Rosario de Velasco Belausteguigoitia (Madrid, May 20, 1904 – Barcelona, March 2, 1991) was a Spanish figurative painter who was a member of the Sociedad de Artistas Ibéricos and close to the German New Objectivity.

== Life ==

Born in Madrid, in her early years she started an active painting career. "Pupil of Fernando Álvarez de Sotomayor y Zaragoza, developed a neo-traditional style imbued with Magic Realism. Her favourite subjects were seascapes, portraits and landscapes. In 1932, she obtained second prize at the National Fine Arts Exhibition with Adam and Eve, showing a fully-clothed man and woman lying in a meadow. In 1936, she took part in the Jeu de Paume exhibition “Contemporary Spanish art. Painting and sculpture”, where she presented Carnaval". Member of the female branch of the Falange Española, she take active part in many cultural events. During the Spanish Civil War she was sentenced to death in Barcelona but she escapes with the help, among others, from his future husband, Xavier Farrerons-Co, a MD. They both got married during the war in their own house and run away to France from the Catalan-French border to re-enter again from the French-Navarra border. They live in a small town in the Burgos province. In 1938 Rosario de Velasco delivered her only child in San Sebastian, a girl called María del Mar Farrerons de Velasco. At the end of the war the 3 of them return to Barcelona.
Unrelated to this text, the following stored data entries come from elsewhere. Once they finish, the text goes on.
-- ==== Sys2Proof/Decode.lean ====
section
/-! DEFINITION. The command word: its decoder, total on every 32-bit word and rejecting by name, and after it the encoder
(spec/30_encoding.md R82-R87). -/

namespace Sys2Proof

/-- Why a word is no command. Each is refused as IllegalCommand (R82, R83, R85, R86). -/
inductive DecodeError where
  /-- CMD[31:10] is not zero (R82). -/
  | mustBeZero
  /-- An OPC value that R84 does not list (R86). -/
  | reservedOpcode
  /-- An SZ value the command does not allow (R83, R85). -/
  | sizeNotAllowed
deriving DecidableEq, Repr

/-- The page size an SZ field names; 11 is reserved (R83). -/
def PageSize.ofTag (tag : BitVec 2) : Option PageSize :=
  match tag.toNat with
  | 0 => some .k4
  | 1 => some .m2
  | 2 => some .g1
  | _ => none

/-- The SZ field of a page size, also what SZ_OUT holds (R83). -/
def PageSize.tag : PageSize → BitVec 2
  | .k4 => 0
  | .m2 => 1
  | .g1 => 2

/-- A command whose SZ column says "must be 00" (R85). -/
def decodePlain (tag : BitVec 2) (i : Instr) : Except DecodeError Instr :=
  if tag = 0 then .ok i else .error .sizeNotAllowed

/-- A command that takes a page size (R83, R84). -/
def decodeSized (tag : BitVec 2) (i : PageSize → Instr) : Except DecodeError Instr :=
  match PageSize.ofTag tag with
  | some sz => .ok (i sz)
  | none => .error .sizeNotAllowed

/-- PTE.SET_BLOCK takes 2MiB or 1GiB only (R85). -/
def decodeBlock (tag : BitVec 2) : Except DecodeError Instr :=
  match PageSize.ofTag tag with
  | some .m2 => .ok (.pteSetBlock .m2)
  | some .g1 => .ok (.pteSetBlock .g1)
  | some .k4 => .error .sizeNotAllowed
  | none => .error .sizeNotAllowed

/-- The opcode map (R84). -/
def decodeOpcode (opc : BitVec 8) (tag : BitVec 2) : Except DecodeError Instr :=
  match opc.toNat with
  | 0x01 => decodePlain tag .pteIsUnused
  | 0x02 => decodePlain tag .pteSetUnused
  | 0x03 => decodePlain tag .pteFlags
  | 0x04 => decodePlain tag .pteAddr
  | 0x05 => decodePlain tag .pteAttr
  | 0x06 => decodePlain tag .pteIsBlock
  | 0x07 => decodePlain tag .pteFrame
  | 0x08 => decodePlain tag .pteSetFrame
  | 0x09 => decodeBlock tag
  | 0x0A => decodePlain tag .pteSetFlags
  | 0x0B => decodePlain tag .pteSetAttr
  | 0x10 => decodeSized tag .mapMapTo
  | 0x11 => decodeSized tag .mapIdentityMap
  | 0x12 => decodeSized tag .mapGetEntry
  | 0x13 => decodeSized tag .mapGetEntryMut
  | 0x14 => decodeSized tag .mapUnmap
  | 0x15 => decodeSized tag .mapUpdateFlags
  | 0x16 => decodeSized tag .mapTranslatePage
  | 0x17 => decodePlain tag .mapTranslate
  | 0x18 => decodePlain tag .mapTranslateAddr
  | 0x20 => decodePlain tag .rptBind
  | 0x21 => decodePlain tag .rptTableVa
  | 0x22 => decodePlain tag .rptCreateNextTable
  | 0x30 => decodePlain tag .tokFlush
  | 0x31 => decodePlain tag .tokIgnore
  | 0x40 => decodePlain tag .attrLookup
  | _ => .error .reservedOpcode

/-- The decoder (R82): OPC in 7:0, SZ in 9:8, bits 31:10 zero. -/
def decode (w : BitVec 32) : Except DecodeError Instr :=
  if w.extractLsb' 10 22 = 0 then decodeOpcode (w.extractLsb' 0 8) (w.extractLsb' 8 2) else .error .mustBeZero

/-- The OPC field of a command (R84). -/
def Instr.opcode : Instr → BitVec 8
  | .pteIsUnused => 0x01
  | .pteSetUnused => 0x02
  | .pteFlags => 0x03
  | .pteAddr => 0x04
  | .pteAttr => 0x05
  | .pteIsBlock => 0x06
  | .pteFrame => 0x07
  | .pteSetFrame => 0x08
  | .pteSetBlock _ => 0x09
  | .pteSetFlags => 0x0A
  | .pteSetAttr => 0x0B
  | .mapMapTo _ => 0x10
  | .mapIdentityMap _ => 0x11
  | .mapGetEntry _ => 0x12
  | .mapGetEntryMut _ => 0x13
  | .mapUnmap _ => 0x14
  | .mapUpdateFlags _ => 0x15
  | .mapTranslatePage _ => 0x16
  | .mapTranslate => 0x17
  | .mapTranslateAddr => 0x18
  | .rptBind => 0x20
  | .rptTableVa => 0x21
  | .rptCreateNextTable => 0x22
  | .tokFlush => 0x30
  | .tokIgnore => 0x31
  | .attrLookup => 0x40

/-- The SZ field of a command: its page size, or 00 where it takes none (R84). -/
def Instr.sizeTag : Instr → BitVec 2
  | .pteIsUnused => 0
  | .pteSetUnused => 0
  | .pteFlags => 0
  | .pteAddr => 0
  | .pteAttr => 0
  | .pteIsBlock => 0
  | .pteFrame => 0
  | .pteSetFrame => 0
  | .pteSetBlock sz => sz.tag
  | .pteSetFlags => 0
  | .pteSetAttr => 0
  | .mapMapTo sz => sz.tag
  | .mapIdentityMap sz => sz.tag
  | .mapGetEntry sz => sz.tag
  | .mapGetEntryMut sz => sz.tag
  | .mapUnmap sz => sz.tag
  | .mapUpdateFlags sz => sz.tag
  | .mapTranslatePage sz => sz.tag
  | .mapTranslate => 0
  | .mapTranslateAddr => 0
  | .rptBind => 0
  | .rptTableVa => 0
  | .rptCreateNextTable => 0
  | .tokFlush => 0
  | .tokIgnore => 0
  | .attrLookup => 0

/-- The command word of a command (R82). -/
def encode (i : Instr) : BitVec 32 :=
  0#22 ++ i.sizeTag ++ i.opcode

/-- The command the decoder reads from a table row's word. A command is ONE 32-bit word on the port CMD (R82, R87), so
the word goes to the decoder as it stands; a longer word is none. -/
def decodeTableWord (nbits w : Nat) : Option Instr :=
  if nbits ≤ 32 ∧ w < 2 ^ 32 then (decode (BitVec.ofNat 32 w)).toOption else none

end Sys2Proof
end

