/-- map_to's descent faults where create_next_table does, below tables that stand. -/
theorem createPath_faults {t : State} {before after : List Level} {l : Level} (ht : coreOf t = coreOf s)
    (hlinked : ∀ l' ∈ before, LinksTable s p l')
    (h : ∀ u, coreOf u = coreOf s →
      FaultsFrom (createNextTable (entryVaOf s l p) (tableVaOf s (levelBelow l) p) u) c q) :
    FaultsFrom (createPath p (before ++ l :: after) t) c q := by
  induction before generalizing t with
  | nil =>
    rw [List.nil_append, createPath, entryVaOf_core ht, tableVaOf_core ht]
    exact (h t ht).bind _
  | cons l' before ih =>
    obtain ⟨hl', hbefore⟩ := List.forall_mem_cons.1 hlinked
    obtain ⟨e, he, hv, htop⟩ := entry_of_linksTable hl'
    rw [List.cons_append, createPath]
    obtain ⟨u, hu, hm⟩ := createNextTable_of_table (nva := tableVaOf t (levelBelow l') p)
      ((readNow_core ht (entryVaOf s l' p)).trans he) hv htop
    rw [entryVaOf_core ht, hm]
    exact ih (hu.trans ht) hbefore

/-- A mapping faults where create_next_table does at a level above the leaf. -/
theorem mapLeaf_faults_table {sz : PageSize} {frame : Word} {before after : List Level} {l : Level}
    (hlevels : nonLeafLevels sz = before ++ l :: after) (hlinked : ∀ l' ∈ before, LinksTable s p l')
    (h : ∀ u, coreOf u = coreOf s →
      FaultsFrom (createNextTable (entryVaOf s l p) (tableVaOf s (levelBelow l) p) u) c q) :
    FaultsFrom (mapLeaf sz p frame s) c q := by
  rw [mapLeaf, hlevels]
  exact (createPath_faults rfl hlinked h).bind _

/-- A mapping faults at the first entry on its path that it cannot read. -/
theorem mapLeaf_faults_read {sz : PageSize} {frame : Word} {before after : List Level} {l : Level}
    (hsplit : pathLevels sz = before ++ l :: after) (hlinked : ∀ l' ∈ before, LinksTable s p l')
    (hr : reach s .read (entryVaOf s l p) = none) :
    FaultsFrom (mapLeaf sz p frame s) s (.mmuFault (entryVaOf s l p)) := by
  obtain ⟨rest, -, hlevels⟩ | ⟨-, rfl, rfl⟩ := pathLevels_split hsplit
  · exact mapLeaf_faults_table hlevels hlinked fun u hu => createNextTable_faults_read hu hr
  · refine GoesOn.bind (createPath_linked hlinked) fun u hu => ?_
    rw [entryVaOf_core hu]
    exact (memRead_faults hu hr).bind _

end

end Sys2Proof.Machine
end

section
/-! PROOF. The commands that meet an address that does not resolve (spec/20_memory.md R55, spec/42_recursive_walk.md R153). -/

namespace Sys2Proof.Machine

/-! ## The bodies of the commands -/

section
variable {s : State} {sz : PageSize} {before after : List Level} {l : Level}
  (hsplit : pathLevels sz = before ++ l :: after) (hlinked : ∀ l' ∈ before, LinksTable s s.inp.page l')
  (hr : reach s .read (entryVaOf s l s.inp.page) = none)
include hsplit hlinked hr

theorem lookupLeaf_faults_read : FaultsFrom (lookupLeaf sz s) s (.mmuFault (entryVaOf s l s.inp.page)) := by
  rw [lookupLeaf, readWalk_bind]
  exact lookup_faults (fun _ => nonLeaf_table) (fun _ hu => entryVaOf_core hu _ _) hsplit hlinked hr

theorem updateLeaf_faults_read : FaultsFrom (updateLeaf sz s) s (.mmuFault (entryVaOf s l s.inp.page)) := by
  rw [updateLeaf, readWalk_bind]
  exact lookup_faults (fun _ => nonLeaf_table) (fun _ hu => entryVaOf_core hu _ _) hsplit hlinked hr

theorem unmapLeaf_faults_read : FaultsFrom (unmapLeaf sz s) s (.mmuFault (entryVaOf s l s.inp.page)) :=
  lookup_faults (fun _ => unmapClassify_table) (fun u hu => by rw [core_inp hu, entryVaOf_core hu]) hsplit hlinked hr

end

section
variable {s : State} {sz : PageSize} {e : Word}

/-- An unmap whose leaf cannot be written. -/
theorem unmapLeaf_faults_write (hlinked : PathLinked s sz s.inp.page)
    (he : readNow s (leafVa s sz s.inp.page) = some e) (hw : reach s .write (leafVa s sz s.inp.page) = none)
    (hleaf : MatchingLeaf sz e) : FaultsFrom (unmapLeaf sz s) s (.mmuFault (leafVa s sz s.inp.page)) := by
  have hva : ∀ u, coreOf u = coreOf s → entryVaOf u (leafLevel sz) u.inp.page = leafVa s sz s.inp.page := by
    intro u hu
    rw [core_inp hu, entryVaOf_core hu, leafVa]
  have hframe : unmapFrame sz e = .ok (pteAddr e) := by
    obtain ⟨hv, htop, haligned⟩ := hleaf
    cases sz with
    | k4 => simp_all [unmapFrame, pteFrame]
    | m2 | g1 => simp_all [unmapFrame, unmapFrame.hugeFrame]
  refine (readPath_goesOn (fun _ => unmapClassify_table) rfl hlinked).bind fun u hu => ?_
  rw [hva u hu]
  refine (memRead_goesOn hu he).bind fun w hwu => ?_
  simp only [hframe]
  rw [hva w hwu]
  exact (memWrite_faults hwu hw).bind _

/-- An update whose leaf cannot be written. -/
theorem updateLeaf_faults_write (hlinked : PathLinked s sz s.inp.page)
    (he : readNow s (leafVa s sz s.inp.page) = some e) (hw : reach s .write (leafVa s sz s.inp.page) = none)
    (h0 : e ≠ 0) : FaultsFrom (updateLeaf sz s) s (.mmuFault (leafVa s sz s.inp.page)) := by
  rw [updateLeaf, readWalk_bind]
  refine (readPath_goesOn (fun _ => nonLeaf_table) rfl hlinked).bind fun u hu => ?_
  rw [entryVaOf_core hu]
  refine (memRead_goesOn hu he).bind fun w hwu => ?_
  rw [if_neg h0]
  exact (memWrite_faults hwu hw).bind _

/-- The leaf of a size whose kind the flags name is a descriptor (spec/40_pte_codec.md R104, R106). -/
theorem leafDescriptor_ok {x : Word} (h : isTop x = (sz == .k4)) (f a : Word) : ∃ v, leafDescriptor sz f x a = .ok v := by
  cases sz with
  | k4 => exact ⟨_, if_pos h⟩
  | m2 | g1 => exact ⟨_, if_neg (by simp [h])⟩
In Barcelona, the painter catch up her career successfully taking part in many exhibitions. She also quits the active political activity. She will start to have solo exhibitions developing a much more personal style mostly in oil on canvas works although she made some works in fresco paintings and book illustration. In the late 50 she became more personal and grown and reach critic success and sales with regular solo exhibitions in Sala Gaspar (Barcelona), Sala Parés (Barcelona), Syra (Barcelona) among others. In the late 60 she starts to paint in oil on paper with more artistic freedom creating some of her best works. She dies in Barcelona in 1991 with a legacy of many works some of them in prestigious museums such as The Centre Pompidou in Paris (Carnaval, 1936) and Sketch of Mother and Son, 1936 or Museo Nacional Centro de Arte Reina Sofía (Adam and Eve, 1932). Most of her work stays in her family collections, mainly in her daughter's, María del Mar Farrerons de Velasco.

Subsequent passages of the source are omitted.